Maar het constateren van het bovenstaande is één ding – we zijn per slot allemaal vrijwilliger, het is vrijblijvend en we zijn blij dat we ze hebben – er naar handelen is een tweede. Dat laatste koste doorzettingsvermogen, een rechte rug, tijd, soms de botte bijl ofwel slagvaardig handelen om afscheid te nemen. Dat moet je wel willen en ook kunnen als bestuurder. Het is daarom zaak om regelmatig op de bestuursvergadering de integriteitsstatus van de organisatie op de agenda te zetten.

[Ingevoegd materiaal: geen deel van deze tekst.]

-- ==== Sys2Proof/Laws/Sessions.lean ====
section
/-! SUPPORT. Several scripted sessions in one command: what they leave (R127, R31), the loop of the commands with several
reads, the session in which the converter never becomes ready (R91, R95), and the session cut in mid-frame (R90, R92). -/

namespace Sys2Proof.Machine

/-! ### What sessions leave -/

/-- What a non-empty list of scripted sessions leaves, conditioner, host registers, engine and events aside. -/
structure SessionsFrame (s : State) (as : List Answer) (t : State) : Prop where
  params : t.params = s.params
  pins : t.pins = { s.pins with pdSck := false, dout := t.pins.dout }
  transport : ∀ last, as.getLast? = some last → TransportAfter s last t
  control : t.ctl = { s.ctl with armed := false, mon := .idle, start := t.ctl.start }
  pulses : ∃ seg, t.link = seg ++ s.link ∧ Pulses seg (as.length * (24 + extraPulses s.xport.gainSel)) false

theorem sessionDone_eng (a : Answer) (j : Job) (s : State) : (sessionDone a j s).eng ≠ .idle := by
  unfold sessionDone; split <;> simp [pulsegenDone, shiftregDone]

@[simp] theorem sessionDone_cond (a : Answer) (j : Job) (s : State) : (sessionDone a j s).cond = s.cond := by
  unfold sessionDone; split <;> rfl

@[simp] theorem sessionDone_port (a : Answer) (j : Job) (s : State) : (sessionDone a j s).port = s.port := by
  unfold sessionDone; split <;> rfl

@[simp] theorem sessionDone_power (a : Answer) (j : Job) (s : State) :
    (sessionDone a j s).ctl.power = s.ctl.power := by
  unfold sessionDone; split <;> rfl

@[simp] theorem sessionDone_rst (a : Answer) (j : Job) (s : State) :
    (sessionDone a j s).pins.rst = s.pins.rst := by
  unfold sessionDone; split <;> rfl

/-- One scripted session (R80). -/
theorem SessionsFrame.one (a : Answer) (j : Job) (s : State) : SessionsFrame s [a] (sessionDone a j s) := by
  unfold sessionDone
  cases ht : s.params.transport
  · refine ⟨rfl, rfl, ?_, rfl, ?_⟩
    · intro last hl
      cases hl
      simp [TransportAfter, ht, pulsegenDone]
    · refine ⟨extraLink s.xport.gainSel
        (dataLink (bitsOf a.data) (readyLink s.params.readyLevel a.wait [])), ?_, ?_⟩
      · rw [← extraLink_append, ← dataLink_append, ← readyLink_append]; rfl
      · simpa using pulsegen_pulses s.xport.gainSel a.data s.params.readyLevel a.wait
  · refine ⟨rfl, rfl, ?_, rfl, ?_⟩
    · intro last hl
      cases hl
      simp only [TransportAfter, ht, shiftregDone]
      refine ⟨trivial, rfl, rfl, trivial, rfl, trivial, trivial, fun k => ?_⟩
      rw [rxSlot_rxAfter _ 0 _ _ (by simp), dif_pos (Nat.zero_le _)]
      simp
    · refine ⟨.drive false :: slotLink (txpat s.xport.gainSel) a.slots 0
        (.sample s.params.readyLevel :: (List.replicate a.wait (.sample (!s.params.readyLevel)) ++ [])), ?_, ?_⟩
      · rw [List.cons_append, ← slotLink_append]; simp [shiftregDone]
      · have := transfer_pulses s.xport.gainSel a.slots (slots_length a)
          ((Pulses.nil.samples a.wait (!s.params.readyLevel)).sample s.params.readyLevel)
        rw [Nat.zero_add] at this
        simpa using this

theorem SessionsFrame.gainSel {s t : State} {as : List Answer} (h : SessionsFrame s as t) (hne : as ≠ []) :
    t.xport.gainSel = s.xport.gainSel := by
  obtain ⟨last, hl⟩ := Option.ne_none_iff_exists'.1 (by simpa using hne : as.getLast? ≠ none)
  exact (h.transport last hl).1

/-- Sessions one after another (R31). -/
theorem SessionsFrame.append {s u t : State} {as bs : List Answer} (h : SessionsFrame s as u)
    (h' : SessionsFrame u bs t) (ha : as ≠ []) (hb : bs ≠ []) : SessionsFrame s (as ++ bs) t := by
  have hg := h.gainSel ha
  obtain ⟨la, hla⟩ := Option.ne_none_iff_exists'.1 (by simpa using ha : as.getLast? ≠ none)
  refine ⟨h'.params.trans h.params, ?_, ?_, ?_, ?_⟩
  · rw [h'.pins, h.pins]
  · intro last hl
    rw [List.getLast?_append_of_ne_nil _ hb] at hl
    have h1 := h.transport la hla
    have h2 := h'.transport last hl
    have hnow : u.pins.now = s.pins.now := by rw [h.pins]
    unfold TransportAfter at h1 h2 ⊢
    rw [h.params] at h2
    split <;> rename_i htr <;> simp only [htr] at h1 h2
    · obtain ⟨a1, a2, a3, a4, a5, a6, a7, a8⟩ := h1
      obtain ⟨b1, b2, b3, b4, b5, b6, b7, b8⟩ := h2
      exact ⟨b1.trans a1, b2, b3, b4.trans (by rw [a1]), b5.trans a5, b6.trans a6, b7.trans a7, b8.trans hnow⟩
    · obtain ⟨a1, a2, a3, a4, a5, a6, a7, a8⟩ := h1
      obtain ⟨b1, b2, b3, b4, b5, b6, b7, b8⟩ := h2
      exact ⟨b1.trans a1, b2, b3, b4.trans a4, b5, b6, b7.trans a7, b8⟩
  · rw [h'.control, h.control]
  · obtain ⟨seg, e1, p1⟩ := h.pulses
    obtain ⟨seg', e2, p2⟩ := h'.pulses
    refine ⟨seg' ++ seg, by rw [e2, e1, List.append_assoc], ?_⟩
    rw [hg] at p2
    simpa [Nat.add_mul] using p1.append p2

/-- Nothing outside the named groups matters to the frame. -/
theorem SessionsFrame.congr {s s' t t' : State} {as : List Answer} (h : SessionsFrame s as t)
    (h1 : s'.params = s.params) (h2 : s'.pins = s.pins) (h3 : s'.xport = s.xport) (h4 : s'.ctl = s.ctl)
    (h5 : s'.link = s.link) (g1 : t'.params = t.params) (g2 : t'.pins = t.pins) (g3 : t'.xport = t.xport)
    (g4 : t'.ctl = t.ctl) (g5 : t'.link = t.link) : SessionsFrame s' as t' := by
  obtain ⟨a, b, c, d, e⟩ := h
  unfold TransportAfter at c
  refine ⟨by rw [g1, h1, a], by rw [g2, h2, b], ?_, by rw [g4, h4, d], by rw [g5, h3, h5]; exact e⟩
  unfold TransportAfter
  rw [h1, h2, h3, h4, g3, g4]
  exact c

/-- The frame of sessions is the frame of a command that ends with them. -/
theorem SessionsFrame.after {s t : State} {as : List Answer} (h : SessionsFrame s as t) (v : Option Rat)
    (rest : List Event) : AfterSessions s as rest { complete v t with events := rest } :=
  ⟨h.params, h.pins, h.transport, h.control, rfl, rfl, by
    obtain ⟨seg, e, p⟩ := h.pulses
    exact ⟨seg, e, p.count⟩⟩

/-! ### The loop of the commands with several reads -/

/-- A job that sums samples (R122, R126). -/
def Job.sums : Job → Bool
  | .average _ => true
  | .tare _ => true
  | .read => false
  | .lowpass => false
  | .value => false
  | .units => false
  | .discard => false
  | .seed => false

/-- With reads left, a summing job reads again. -/
theorem useSample_sums {j : Job} (hj : j.sums = true) (x : Int) (s : State) (hc : (addSample x s).port.cnt ≠ 0)
    (hp : s.ctl.power = .up) : useSample j x s = { addSample x s with eng := .arm j } := by
  cases j <;> simp only [Job.sums, Bool.false_eq_true] at hj
  · exact (if_neg hc).trans (readRaw_up _ _ hp)
  · exact (if_neg hc).trans (readRaw_up _ _ hp)

theorem cnt_step {s : State} {n : Nat} (x : Int) (h : s.port.cnt.toNat = n + 1) :
    (addSample x s).port.cnt.toNat = n := by
  have hlt := s.port.cnt.isLt
  have h1 : BitVec.toNat (1 : BitVec 32) = 1 := rfl
  simp only [addSample_port, BitVec.toNat_sub, h1]
  omega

Dat geldt ook als het gaat om een Raad van Toezicht. Die kan het bestuur aanspreken op het handelen daarin of juist het tekort. Of een ledenraad c.q. algemene ledenvergadering die kritische vragen durft te stellen. Maar ga ook regelmatig langs bij stakeholders en vraag naar hun belevingen en ervaringen. Daar leer je altijd van. En als laatste natuurlijk de mensen zelf, vrijwillig of professioneel, samen zet je je in voor de club en samen kun je elkaar prima aanspreken op gewenst en ongewenst gedrag in het kader van de vraag “komen wij onze belofte aan de buitenwereld, aan de cliënten wel na”. Want ruzie maken, dwarsliggerij kost tijd en energie, levert stress op, leidt tot capaciteitsverlies en ga zo maar door en daarmee doe je de mensen waarvoor je op aarde bent te kort.

Alleen maar voordelen

Een integere organisatie is efficiënter en levert betere prestaties waardoor er meer resultaten kunnen worden neergezet. Weer een stap dichter bij het realiseren van de visie en niet geheel onbelangrijk een toegenomen tevredenheid bij de externe stakeholders (donateurs, sponsoren, subsidiegevers, potentiële vrijwilligers enz.). Ook intern verbetert er het een en ander: er is een duidelijke cultuur waarin helder is welk gedrag wordt geaccepteerd en wat niet en een betere werksfeer. Van hoog tot laag. Het mag duidelijk zijn dat het bestuur en – indien aanwezig – de directie daar de waakhonden van zijn. Zij dienen continu alert te zijn op een eventuele afname van de integriteit. Net als de Raad van Toezicht hierop alert moet zijn en regelmatig navraag doet. En uiteraard houden vrijwilligers en professionals elkaar ook scherp en wakker. Bijvoorbeeld tijdens een Algemene Ledenvergadering.

Binnen de organisatie bestaat integriteit immers bij de gratie van inzet en commitment van allen.